The speed of evolutionary change in a phenotypic trait is determined by two key components: the amount of additive genetic variance underlying the trait and the strength of selection acting on it. Many studies have shown that both selection and expression of genetic variance may depend on the environmental conditions the population experiences (Husby et al., 2011). It is important to realize that heritability (h²) may change under different environmental conditions either because of changes in additive genetic variance (V_A) or other variance components (e.g., permanent environmental variance (V_PE) or residual variance (V_R).
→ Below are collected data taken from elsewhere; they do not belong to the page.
-- ==== Sys2Proof/Machine/Dispatch.lean ====
section
/-! DEFINITION. One arm for each command (R81). -/

namespace Sys2Proof.Machine

/-- A command from its issue to its completion, as one step (R68). -/
def exec (i : Instr) (s : State) : Host.Outcome State Fault Refusal :=
  match i with
  | .encode => Sys2Proof.Machine.execEncode s
  | .decode => Sys2Proof.Machine.execDecode s
  | .encodeCheck => Sys2Proof.Machine.execEncodeCheck s
  | .decodeCheck => Sys2Proof.Machine.execDecodeCheck s
  | .enclen => Sys2Proof.Machine.execEnclen s
  | .declen => Sys2Proof.Machine.execDeclen s
  | .encchklen => Sys2Proof.Machine.execEncchklen s
  | .decchklen => Sys2Proof.Machine.execDecchklen s
  | .encodeP => Sys2Proof.Machine.execEncodeP s
  | .decodeP => Sys2Proof.Machine.execDecodeP s
  | .encodeCheckP => Sys2Proof.Machine.execEncodeCheckP s
  | .decodeCheckP => Sys2Proof.Machine.execDecodeCheckP s

end Sys2Proof.Machine
end

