-- ==== Sys2Proof/Certificates/Slice0/Obligations.lean ====
section
/-! DEFINITION. The statements for the provers, each from the rules of spec/ its docstring names. -/

open Sys2Proof Sys2Proof.Machine

/-! ### Encodings -/

/-- R81: the twelve command bytes decode to their commands, and no other byte decodes to a command. -/
def Obligations.CommandBytesDecode : Prop :=
  decode [0b00010000] = .ok .encode [] ∧ decode [0b00010001] = .ok .decode [] ∧
  decode [0b00010010] = .ok .encodeCheck [] ∧ decode [0b00010011] = .ok .decodeCheck [] ∧
  decode [0b00010100] = .ok .enclen [] ∧ decode [0b00010101] = .ok .declen [] ∧
  decode [0b00010110] = .ok .encchklen [] ∧ decode [0b00010111] = .ok .decchklen [] ∧
  decode [0b00011000] = .ok .encodeP [] ∧ decode [0b00011001] = .ok .decodeP [] ∧
  decode [0b00011010] = .ok .encodeCheckP [] ∧ decode [0b00011011] = .ok .decodeCheckP [] ∧
  ∀ (b : Byte) (i : Instr), decode [b] = .ok i [] → 0x10 ≤ b.toNat ∧ b.toNat ≤ 0x1B

/-- R80, R81: decoding an encoded command gives it back, with the bytes after it. -/
def Obligations.DecodeOfEncode : Prop :=
  ∀ (i : Instr) (rest : List Byte), i.wellFormed = true → decode (encode i ++ rest) = .ok i rest

/-- R82: the illegal bytes are exactly 0x00 to 0x0F, 0x1C to 0x1F and 0x20 to 0xFF. -/
def Obligations.IllegalBytesRejected : Prop :=
  ∀ b : Byte, (∃ e, decode [b] = .rejected e) ↔
    b.toNat ≤ 0x0F ∨ (0x1C ≤ b.toNat ∧ b.toNat ≤ 0x1F) ∨ 0x20 ≤ b.toNat

/-- R84, R85: DLUT gives each ALPHABET symbol its index and `O`, `I`, `L` the indices 0, 1, 1, and marks every other code
invalid. -/
def Obligations.DlutIsAlphabetPlusThreeAliases : Prop :=
  (∀ k : BitVec 5, dlut ((symbol k).setWidth 7) = some k) ∧
  dlut 0x4F = some 0 ∧ dlut 0x49 = some 1 ∧ dlut 0x4C = some 1 ∧
  ∀ c : BitVec 7, dlut c ≠ none → (∃ k, c.setWidth 8 = symbol k) ∨ c = 0x4F ∨ c = 0x49 ∨ c = 0x4C

/-! ### The step -/

/-- R73, R68, R81: while BUSY and the HOST waits, a step runs the command in CMD, or the illegal byte in it. While the HOST does
not wait, the step is the CORE's after the draw that orders the two agents, or the HOST's act: the model's choice (log entry 4).
`withFetchWord` sets up a step of the CORE (log entry 3). -/
def Obligations.StepRunsDecodedCommand : Prop :=
  (∀ (s : State) (i : Instr) (rest : List Byte), i.wellFormed = true → s.isBusy = true → fetch s = .ok i rest →
    (hostWaits s.script = true → step s = exec i s) ∧
    (∀ line lines, s.script = line :: lines → hostWaits s.script = false →
      step s = if Config.coreFirst s.draws then exec i (drawn s) else hostAct line lines (drawn s))) ∧
  (∀ (s : State) (e : DecodeError), s.isBusy = true → fetch s = .rejected e →
    (hostWaits s.script = true → step s = .next (illegalCommand s)) ∧
    (∀ line lines, s.script = line :: lines → hostWaits s.script = false →
      step s = if Config.coreFirst s.draws then .next (illegalCommand (drawn s)) else hostAct line lines (drawn s))) ∧
  ∀ (s : State) (i : Instr),
    step (s.withFetchWord 8 (encodeByte i).toNat) = exec i (s.withFetchWord 8 (encodeByte i).toNat)

/-- R218, R5, R66, R92, R230: when STATE is not BUSY, a step changes nothing where the HOST's script (log entry 3) has ended, and
otherwise is the act of its first line. In every state a register write is `regWrite` at its offset, a register read delivers
`regReadValue`, a line `CMD` writes the mnemonic's byte to CMD, a pulse of the reset input is `resetInput`, and a buffer line with
nothing left to move ends. -/
def Obligations.IdleBlockRests : Prop :=
  (∀ s : State, s.isBusy = false → (s.script = [] → step s = .next s) ∧
    ∀ line rest, s.script = line :: rest → step s = hostAct line rest s) ∧
  ∀ (s : State) (rest : List HostLine),
    (∀ offset value, hostAct (.wr offset value) rest s = .next (regWrite offset value { s with script := rest })) ∧
    (∀ offset, hostAct (.rd offset) rest s =
      .next { s with script := rest, reads := s.reads ++ [regReadValue offset s], draws := s.draws + 1 }) ∧
    (∀ i, hostAct (.cmd i) rest s = .next (regWrite 0x00 ((encodeByte i).setWidth 64) { s with script := rest })) ∧
    hostAct .reset rest s = .next (resetInput { s with script := rest }) ∧
    ∀ sp index, hostAct (.wrb sp index []) rest s = .next { s with script := rest } ∧
      hostAct (.rdb sp index 0) rest s = .next { s with script := rest }

/-- R21, R92, in the model's script (log entry 3): when STATE is not BUSY, a line `CMD <mnemonic>` stores the command's byte and makes the block BUSY, and the next
step, if the HOST waits, runs the command. -/
def Obligations.CommandLineRunsCommand : Prop :=
  ∀ (s : State) (i : Instr) (rest : List HostLine),
    s.isBusy = false → s.script = .cmd i :: rest → hostWaits rest = true →
    ∃ u, step s = .next u ∧ u.cmd = encodeByte i ∧ u.isBusy = true ∧ u.src = s.src ∧ u.dst = s.dst ∧
      u.srcLen = s.srcLen ∧ u.dstCap = s.dstCap ∧ u.version = s.version ∧ u.prefixReg = s.prefixReg ∧
      step u = exec i u

/-- R82: when STATE is not BUSY, writing one of the illegal bytes to CMD starts a command that completes at once with
IllegalCommand, and nothing else changes. -/
def Obligations.IllegalCommandCompletesAtOnce : Prop :=
  ∀ (s : State) (b : Byte), s.isBusy = false →
    b.toNat ≤ 0x0F ∨ (0x1C ≤ b.toNat ∧ b.toNat ≤ 0x1F) ∨ 0x20 ≤ b.toNat →
    ∃ t, coreStep (regWrite 0x00 (b.setWidth 64) s) = .next t ∧ t.cmd = b ∧ t.status = 0x06 ∧
      t.err = { ErrorRecord.zero with errKind := 7, faultCause := 1 } ∧ t.resultLen = 0 ∧ t.resultVersion = 0 ∧
      t.work.phase = .idle ∧ t.src = s.src ∧ t.dst = s.dst ∧ t.srcLen = s.srcLen ∧ t.dstCap = s.dstCap ∧
      t.version = s.version ∧ t.prefixReg = s.prefixReg ∧ t.params = s.params ∧ t.epoch = s.epoch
However, changes in V_A are of particular interest because they indicate a change in the “evolvability”, or the potential to respond to selection of a trait. On the other hand, cross-environment genetic correlations have important implications for evolution, that is, a trait measured in two environments can be considered as genetically correlated traits (sensu Via and Lande, 1985).
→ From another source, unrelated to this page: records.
-- ==== Sys2Proof/Laws/Commands.lean ====
section
/-! SUPPORT. What the shared operations of the commands do, said once: the start of a command and its working-register writes keep
operands and DST, `raise` leaves a failed command, `succeed` a successful one. -/

namespace Sys2Proof.Machine

/-- A command that began in `s` and has so far written working registers alone. -/
structure UnderWay (s t : State) : Prop where
  kept : OperandsKept s t
  dst  : t.dst = s.dst
  err  : t.err = ErrorRecord.zero

theorem underWay_beginCommand (s : State) : UnderWay s (beginCommand s) :=
  ⟨⟨rfl, rfl, rfl, rfl, rfl, rfl, rfl, rfl, rfl, rfl⟩, rfl, rfl⟩

theorem UnderWay.setVer {s t : State} (h : UnderWay s t) (v : BitVec 8) : UnderWay s (setVer v t) :=
  ⟨⟨h.kept.cmd, h.kept.srcLen, h.kept.dstCap, h.kept.version, h.kept.prefixReg, h.kept.src, h.kept.params, h.kept.script,
    h.kept.reads, h.kept.epoch⟩, h.dst, h.err⟩

theorem UnderWay.setChk {s t : State} (h : UnderWay s t) (q : Quad) : UnderWay s (setChk q t) :=
  ⟨⟨h.kept.cmd, h.kept.srcLen, h.kept.dstCap, h.kept.version, h.kept.prefixReg, h.kept.src, h.kept.params, h.kept.script,
    h.kept.reads, h.kept.epoch⟩, h.dst, h.err⟩

theorem UnderWay.load {s t : State} (h : UnderWay s t) (r : EngineRun) (base off : BitVec 2) :
    UnderWay s (r.load base off t) :=
  ⟨⟨h.kept.cmd, h.kept.srcLen, h.kept.dstCap, h.kept.version, h.kept.prefixReg, h.kept.src, h.kept.params, h.kept.script,
    h.kept.reads, h.kept.epoch⟩, h.dst, h.err⟩

theorem UnderWay.loadBad {s t : State} (h : UnderWay s t) (b : BadSymbol) (n : Nat) (off : BitVec 2) :
    UnderWay s (b.load n off t) :=
  ⟨⟨h.kept.cmd, h.kept.srcLen, h.kept.dstCap, h.kept.version, h.kept.prefixReg, h.kept.src, h.kept.params, h.kept.script,
    h.kept.reads, h.kept.epoch⟩, h.dst, h.err⟩

theorem UnderWay.goThrough {s t : State} (h : UnderWay s t) (ps : List Phase) : UnderWay s (goThrough ps t) :=
  ⟨⟨h.kept.cmd, h.kept.srcLen, h.kept.dstCap, h.kept.version, h.kept.prefixReg, h.kept.src, h.kept.params, h.kept.script,
    h.kept.reads, h.kept.epoch⟩, h.dst, h.err⟩

theorem UnderWay.capacity {s t : State} (h : UnderWay s t) : t.capacity = s.capacity := by
  rw [State.capacity, State.capacity, h.kept.dstCap]

theorem UnderWay.inputLen {s t : State} (h : UnderWay s t) : t.inputLen = s.inputLen := by
  rw [State.inputLen, State.inputLen, h.kept.srcLen]

theorem UnderWay.prefixByte {s t : State} (h : UnderWay s t) : t.prefixByte = s.prefixByte := by
  rw [State.prefixByte, State.prefixByte, h.kept.prefixReg]

theorem UnderWay.readSrc {s t : State} (h : UnderWay s t) (i : Nat) : readByte .src i t = readByte .src i s := by
  simp only [readByte, State.memory, h.kept.src, h.kept.epoch]

theorem UnderWay.srcRange {s t : State} (h : UnderWay s t) (i n : Nat) :
    Machine.srcRange i n t = Machine.srcRange i n s := by
  simp only [Machine.srcRange, h.readSrc]

theorem UnderWay.readDst {s t : State} (h : UnderWay s t) (i : Nat) : readByte .dst i t = readByte .dst i s := by
  simp only [readByte, State.memory, h.dst, h.kept.epoch]

/-- Every failure has a code other than 0, so its completion sets ERR (R201, R44). -/
theorem errKind_record_ne_zero (e : CommandError) : e.record.errKind ≠ 0 := by
  rcases e with _ | _ | ⟨_, _ | _⟩ | _ | _ | _ | _ <;> simp [CommandError.record, ErrorRecord.zero]

theorem completionStatus_record (e : CommandError) : completionStatus e.record.errKind = 0x06 :=
  if_neg (errKind_record_ne_zero e)

theorem readByte_dst_congr {s t : State} (hd : t.dst = s.dst) (he : t.epoch = s.epoch) (i : Nat) :
    readByte .dst i t = readByte .dst i s := by
  simp only [readByte, State.memory, hd, he]

/-- `raise` is the error completion of R209. -/
theorem UnderWay.raise {s t : State} (h : UnderWay s t) (e : CommandError) : Failed s (raise e t) e where
  status := by simp [completionStatus_record]
  resultLen := rfl
  resultVersion := rfl
  err := rfl
  phase := rfl
  kept := by
    constructor <;> simp [h.kept.cmd, h.kept.srcLen, h.kept.dstCap, h.kept.version, h.kept.prefixReg, h.kept.src,
      h.kept.params, h.kept.script, h.kept.reads, h.kept.epoch]
  dstWhole := fun he => by simp [dstAfterError, he, h.dst]
  dstKept := fun i hi => by
    refine (readByte_dst_congr (s := dstAfterError e t) rfl rfl i).trans ?_
    rw [dstAfterError]
    split
    · exact h.readDst i
    · rw [readByte_scratch_of_out (Or.inr (by rw [h.capacity]; exact hi)), h.readDst]

/-- `succeed` is the success of a buffer command (R67, R200), for a result within the capacity. -/
theorem UnderWay.succeed {s t : State} (h : UnderWay s t) {result : List Byte} (hr : result.length ≤ s.capacity)
    (v : BitVec 5) : Succeeded s (succeed result v t) result v where
  status := by simp [h.err, completionStatus, ErrorRecord.zero]
  resultLen := by
    have : s.capacity < 2 ^ 32 := s.dstCap.isLt
    simp only [succeed_resultLen, BitVec.toNat_ofNat]
    exact Nat.mod_eq_of_lt (by omega)
  resultVersion := rfl
  err := by simp [h.err]
  phase := rfl
  kept := by
    constructor <;> simp [h.kept.cmd, h.kept.srcLen, h.kept.dstCap, h.kept.version, h.kept.prefixReg, h.kept.src,
      h.kept.params, h.kept.script, h.kept.reads, h.kept.epoch]
  dstResult := fun i hi => by
    refine (readByte_dst_congr (s := scratch result.length t.capacity (writeBytes .dst 0 result t)) rfl rfl i).trans ?_
    rw [readByte_scratch_of_out (Or.inl hi), readByte_writeBytes_dst, dif_pos (by omega)]
    rfl
  dstKept := fun i hi => by
    refine (readByte_dst_congr (s := scratch result.length t.capacity (writeBytes .dst 0 result t)) rfl rfl i).trans ?_
    rw [readByte_scratch_of_out (Or.inr (by rw [h.capacity]; exact hi)), readByte_writeBytes_dst, dif_neg (by omega),
      h.readDst]

end Sys2Proof.Machine
end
Here, we evaluated whether HSP70 expression has a genetic basis and whether that expression is affected by the ontogenetic stage and thermal environment in which an insect develops. We used the yellow mealworm beetle Tenebrio molitor (Polyphaga, Tenebrionidae) as our study model, an insect with a complex life-cycle which is a world pest of stored grains and that can be easily captured in field and reared in the laboratory (Worden and Parker, 2001). T. molitor has been used previously in molecular and ecological research (Graham et al., 2000, Drnevich et al., 2000, Vainikka et al., 2006), however, we are not aware of any studies examining the evolutionary potential of physiology or life-history traits in this species. In particular, using a quantitative genetic design we evaluated the following questions. First, what is the heritability of HSP70 under different thermal environments and ontogenetic stages? As stress conditions increase the phenotypic differences between genotypes (Hoffman and Merilä, 1999), we should observe an increase of additive genetic variance (and of heritability) under such conditions. Second, we evaluated the potential evolutionary response of HSP70 expression across environments and ontogenetic stages by estimating the cross environment genetic correlation. As the magnitude of this correlation reflects the extent to which the same genes control HSP70 expression, we predict a positive association in each environment and ontogenetic stage.